***** SUPPLIED ENTRIES
-- ==== Sys2Proof/Laws/State.lean ====
section
/-! SUPPORT. What each named update does to each field of the state: one lemma per field per update, so that no later
proof unfolds a record update. -/

namespace Sys2Proof.Machine

/-! START's latching (R170). -/

@[simp] theorem latch_state (s : State) : (latch s).state = s.state := rfl
@[simp] theorem latch_errKind (s : State) : (latch s).errKind = s.errKind := rfl
@[simp] theorem latch_failState (s : State) : (latch s).failState = s.failState := rfl
@[simp] theorem latch_released (s : State) : (latch s).released = s.released := rfl
@[simp] theorem latch_imageLen (s : State) : (latch s).imageLen = s.imageLen := rfl
@[simp] theorem latch_blockCount (s : State) : (latch s).blockCount = BitVec.ofNat 24 (blockCountOf s.imageLen.toNat) := rfl
@[simp] theorem latch_allocSize (s : State) : (latch s).allocSize = BitVec.ofNat 32 (allocSizeOf s.imageLen.toNat) := rfl
@[simp] theorem latch_blockIndex (s : State) : (latch s).blockIndex = 0#24 := rfl
@[simp] theorem latch_errCode (s : State) : (latch s).errCode = s.errCode := rfl
@[simp] theorem latch_errBlock (s : State) : (latch s).errBlock = s.errBlock := rfl
@[simp] theorem latch_framesSent (s : State) : (latch s).framesSent = 0#32 := rfl
@[simp] theorem latch_lastFcs (s : State) : (latch s).lastFcs = s.lastFcs := rfl
@[simp] theorem latch_crc (s : State) : (latch s).crc = s.crc := rfl
@[simp] theorem latch_crcCnt (s : State) : (latch s).crcCnt = s.crcCnt := rfl
@[simp] theorem latch_serPhase (s : State) : (latch s).serPhase = s.serPhase := rfl
@[simp] theorem latch_serCmd (s : State) : (latch s).serCmd = s.serCmd := rfl
@[simp] theorem latch_serLen (s : State) : (latch s).serLen = s.serLen := rfl
@[simp] theorem latch_serPos (s : State) : (latch s).serPos = s.serPos := rfl
@[simp] theorem latch_serBase (s : State) : (latch s).serBase = s.serBase := rfl
@[simp] theorem latch_serSrc (s : State) : (latch s).serSrc = s.serSrc := rfl
@[simp] theorem latch_serHeld (s : State) : (latch s).serHeld = s.serHeld := rfl
@[simp] theorem latch_ackWait (s : State) : (latch s).ackWait = s.ackWait := rfl
@[simp] theorem latch_tx (s : State) : (latch s).tx = s.tx := rfl
@[simp] theorem latch_txPast (s : State) : (latch s).txPast = s.txPast := rfl
@[simp] theorem latch_linkReady (s : State) : (latch s).linkReady = s.linkReady := rfl
@[simp] theorem latch_image (s : State) : (latch s).image = s.image := rfl
@[simp] theorem latch_regRdata (s : State) : (latch s).regRdata = s.regRdata := rfl
@[simp] theorem latch_inputs (s : State) : (latch s).inputs = s.inputs := rfl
**********
What are the lines, exactly as written above, from the line with "s.state := rfl" to the line with "0#24 := rfl", both included? Output only those.

ANSWER TO THIS EXERCISE:
@[simp] theorem latch_state (s : State) : (latch s).state = s.state := rfl
@[simp] theorem latch_errKind (s : State) : (latch s).errKind = s.errKind := rfl
@[simp] theorem latch_failState (s : State) : (latch s).failState = s.failState := rfl
@[simp] theorem latch_released (s : State) : (latch s).released = s.released := rfl
@[simp] theorem latch_imageLen (s : State) : (latch s).imageLen = s.imageLen := rfl
@[simp] theorem latch_blockCount (s : State) : (latch s).blockCount = BitVec.ofNat 24 (blockCountOf s.imageLen.toNat) := rfl
@[simp] theorem latch_allocSize (s : State) : (latch s).allocSize = BitVec.ofNat 32 (allocSizeOf s.imageLen.toNat) := rfl
@[simp] theorem latch_blockIndex (s : State) : (latch s).blockIndex = 0#24 := rfl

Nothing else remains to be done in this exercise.